Your output should be the entries below, from the first line up to and including the line with "(R69, R71). -/", reproduced exactly and with no other lines.

[[ Extracted information open ]]

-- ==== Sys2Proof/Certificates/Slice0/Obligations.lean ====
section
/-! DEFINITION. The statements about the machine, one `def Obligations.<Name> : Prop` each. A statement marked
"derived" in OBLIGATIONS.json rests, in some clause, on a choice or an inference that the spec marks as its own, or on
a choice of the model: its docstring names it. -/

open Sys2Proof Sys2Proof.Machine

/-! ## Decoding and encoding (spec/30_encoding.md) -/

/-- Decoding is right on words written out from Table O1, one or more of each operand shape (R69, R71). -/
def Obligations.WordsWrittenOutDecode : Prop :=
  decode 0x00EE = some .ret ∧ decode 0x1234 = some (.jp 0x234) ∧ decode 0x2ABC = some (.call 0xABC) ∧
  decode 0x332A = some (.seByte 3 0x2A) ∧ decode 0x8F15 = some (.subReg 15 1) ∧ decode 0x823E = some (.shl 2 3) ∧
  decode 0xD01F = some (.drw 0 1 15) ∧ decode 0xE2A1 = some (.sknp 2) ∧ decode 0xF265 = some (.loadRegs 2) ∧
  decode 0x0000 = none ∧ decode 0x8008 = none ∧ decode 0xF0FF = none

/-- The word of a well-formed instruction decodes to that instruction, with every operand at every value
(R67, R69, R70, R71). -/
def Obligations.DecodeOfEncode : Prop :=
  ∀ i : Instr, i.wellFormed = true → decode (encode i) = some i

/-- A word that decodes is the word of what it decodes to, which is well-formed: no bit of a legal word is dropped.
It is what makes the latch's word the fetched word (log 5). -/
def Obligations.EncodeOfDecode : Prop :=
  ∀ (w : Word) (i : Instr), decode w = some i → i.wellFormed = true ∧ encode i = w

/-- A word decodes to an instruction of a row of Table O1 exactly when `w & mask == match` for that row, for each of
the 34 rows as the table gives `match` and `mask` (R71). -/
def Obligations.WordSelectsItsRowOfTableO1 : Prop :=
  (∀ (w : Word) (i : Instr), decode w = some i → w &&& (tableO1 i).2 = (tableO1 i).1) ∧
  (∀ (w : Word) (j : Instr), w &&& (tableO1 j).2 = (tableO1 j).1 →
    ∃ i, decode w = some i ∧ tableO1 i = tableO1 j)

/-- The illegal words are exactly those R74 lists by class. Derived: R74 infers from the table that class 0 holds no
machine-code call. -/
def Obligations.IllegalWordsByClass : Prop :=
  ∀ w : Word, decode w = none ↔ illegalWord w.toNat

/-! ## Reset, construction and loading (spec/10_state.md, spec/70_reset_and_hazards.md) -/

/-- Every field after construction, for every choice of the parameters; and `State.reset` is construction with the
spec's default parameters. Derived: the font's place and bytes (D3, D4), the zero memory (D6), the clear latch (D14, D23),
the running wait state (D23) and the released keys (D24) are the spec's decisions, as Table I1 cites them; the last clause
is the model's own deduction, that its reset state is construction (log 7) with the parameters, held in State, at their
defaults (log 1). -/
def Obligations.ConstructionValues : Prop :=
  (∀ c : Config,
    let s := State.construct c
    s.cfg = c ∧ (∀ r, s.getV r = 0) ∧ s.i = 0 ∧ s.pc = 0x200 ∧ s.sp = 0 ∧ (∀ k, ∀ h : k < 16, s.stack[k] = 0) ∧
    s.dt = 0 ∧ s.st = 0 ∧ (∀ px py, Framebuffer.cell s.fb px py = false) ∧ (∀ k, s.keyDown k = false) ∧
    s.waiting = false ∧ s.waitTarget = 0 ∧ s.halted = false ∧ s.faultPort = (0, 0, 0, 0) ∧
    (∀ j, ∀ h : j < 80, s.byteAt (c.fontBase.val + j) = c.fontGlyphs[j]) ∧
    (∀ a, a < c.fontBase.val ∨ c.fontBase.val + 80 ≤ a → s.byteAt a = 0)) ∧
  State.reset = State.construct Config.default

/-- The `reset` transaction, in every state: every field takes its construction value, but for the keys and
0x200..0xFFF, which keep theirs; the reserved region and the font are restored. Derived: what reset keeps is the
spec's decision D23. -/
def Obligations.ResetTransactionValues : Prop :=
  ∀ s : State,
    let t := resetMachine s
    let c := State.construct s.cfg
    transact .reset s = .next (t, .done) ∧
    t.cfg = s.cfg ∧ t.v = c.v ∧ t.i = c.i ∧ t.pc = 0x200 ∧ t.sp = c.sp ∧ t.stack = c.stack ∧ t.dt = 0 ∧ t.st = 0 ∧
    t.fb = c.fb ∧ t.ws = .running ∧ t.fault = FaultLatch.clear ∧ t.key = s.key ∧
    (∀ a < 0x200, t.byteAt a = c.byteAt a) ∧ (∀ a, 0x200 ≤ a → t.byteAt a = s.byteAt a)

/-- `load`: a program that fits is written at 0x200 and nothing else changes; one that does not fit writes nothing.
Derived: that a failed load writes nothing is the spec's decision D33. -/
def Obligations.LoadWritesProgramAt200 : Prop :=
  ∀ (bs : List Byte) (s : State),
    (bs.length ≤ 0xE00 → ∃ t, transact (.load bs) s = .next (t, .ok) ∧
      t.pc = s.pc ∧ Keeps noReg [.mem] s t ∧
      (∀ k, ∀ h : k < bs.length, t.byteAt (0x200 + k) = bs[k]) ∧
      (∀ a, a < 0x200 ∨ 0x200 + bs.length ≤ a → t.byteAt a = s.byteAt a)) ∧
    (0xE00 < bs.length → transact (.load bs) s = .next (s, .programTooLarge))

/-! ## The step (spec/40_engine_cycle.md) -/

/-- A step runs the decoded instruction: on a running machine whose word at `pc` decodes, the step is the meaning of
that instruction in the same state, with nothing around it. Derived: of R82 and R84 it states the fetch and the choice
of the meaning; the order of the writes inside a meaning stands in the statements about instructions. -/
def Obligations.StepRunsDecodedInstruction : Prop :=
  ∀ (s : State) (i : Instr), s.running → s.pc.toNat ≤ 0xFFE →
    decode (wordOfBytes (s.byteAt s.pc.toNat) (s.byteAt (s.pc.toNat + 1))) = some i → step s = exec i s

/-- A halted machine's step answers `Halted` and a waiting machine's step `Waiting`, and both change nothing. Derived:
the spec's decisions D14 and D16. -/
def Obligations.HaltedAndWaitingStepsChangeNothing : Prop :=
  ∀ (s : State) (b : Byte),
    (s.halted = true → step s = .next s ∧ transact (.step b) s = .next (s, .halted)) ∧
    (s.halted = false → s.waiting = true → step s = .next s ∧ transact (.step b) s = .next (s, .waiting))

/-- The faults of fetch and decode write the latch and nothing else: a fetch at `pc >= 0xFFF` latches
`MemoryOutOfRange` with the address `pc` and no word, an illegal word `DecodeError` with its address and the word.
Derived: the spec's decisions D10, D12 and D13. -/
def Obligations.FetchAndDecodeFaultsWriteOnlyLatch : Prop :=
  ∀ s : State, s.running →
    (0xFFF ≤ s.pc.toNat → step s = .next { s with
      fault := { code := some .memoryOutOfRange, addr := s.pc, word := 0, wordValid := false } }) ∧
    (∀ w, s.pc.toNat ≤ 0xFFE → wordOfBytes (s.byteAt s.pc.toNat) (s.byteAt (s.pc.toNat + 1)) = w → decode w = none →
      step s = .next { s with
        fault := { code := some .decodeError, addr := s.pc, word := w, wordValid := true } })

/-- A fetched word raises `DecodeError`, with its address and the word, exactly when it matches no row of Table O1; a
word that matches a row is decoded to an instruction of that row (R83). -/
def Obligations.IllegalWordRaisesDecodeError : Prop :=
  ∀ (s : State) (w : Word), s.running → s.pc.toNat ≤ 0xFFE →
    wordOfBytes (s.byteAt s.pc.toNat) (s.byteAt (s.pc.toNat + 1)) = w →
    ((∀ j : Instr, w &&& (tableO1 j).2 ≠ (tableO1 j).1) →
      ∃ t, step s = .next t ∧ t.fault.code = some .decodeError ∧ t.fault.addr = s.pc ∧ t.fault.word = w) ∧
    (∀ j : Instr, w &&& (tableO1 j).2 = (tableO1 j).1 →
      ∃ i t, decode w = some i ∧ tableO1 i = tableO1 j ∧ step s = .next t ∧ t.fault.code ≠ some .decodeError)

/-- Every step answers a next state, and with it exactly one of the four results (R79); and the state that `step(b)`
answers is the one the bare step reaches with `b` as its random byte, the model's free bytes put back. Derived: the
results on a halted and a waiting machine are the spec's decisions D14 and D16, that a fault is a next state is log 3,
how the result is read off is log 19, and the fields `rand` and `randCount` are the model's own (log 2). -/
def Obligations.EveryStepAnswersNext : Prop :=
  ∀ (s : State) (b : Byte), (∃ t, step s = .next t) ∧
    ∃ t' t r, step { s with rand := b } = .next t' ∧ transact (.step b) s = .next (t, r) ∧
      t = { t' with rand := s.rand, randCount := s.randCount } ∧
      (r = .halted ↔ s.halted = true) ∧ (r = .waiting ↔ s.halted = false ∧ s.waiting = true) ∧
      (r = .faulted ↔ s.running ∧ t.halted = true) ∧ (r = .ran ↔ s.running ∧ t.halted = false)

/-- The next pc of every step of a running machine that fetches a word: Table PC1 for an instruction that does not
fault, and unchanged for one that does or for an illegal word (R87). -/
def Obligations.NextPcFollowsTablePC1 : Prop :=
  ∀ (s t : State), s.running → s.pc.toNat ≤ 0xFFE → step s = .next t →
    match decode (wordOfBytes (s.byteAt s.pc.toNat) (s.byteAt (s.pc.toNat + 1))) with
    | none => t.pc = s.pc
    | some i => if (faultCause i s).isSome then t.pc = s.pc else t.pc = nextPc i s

[[ Extracted information closed ]]

Solved exercise:
-- ==== Sys2Proof/Certificates/Slice0/Obligations.lean ====
section
/-! DEFINITION. The statements about the machine, one `def Obligations.<Name> : Prop` each. A statement marked
"derived" in OBLIGATIONS.json rests, in some clause, on a choice or an inference that the spec marks as its own, or on
a choice of the model: its docstring names it. -/

open Sys2Proof Sys2Proof.Machine

/-! ## Decoding and encoding (spec/30_encoding.md) -/

/-- Decoding is right on words written out from Table O1, one or more of each operand shape (R69, R71). -/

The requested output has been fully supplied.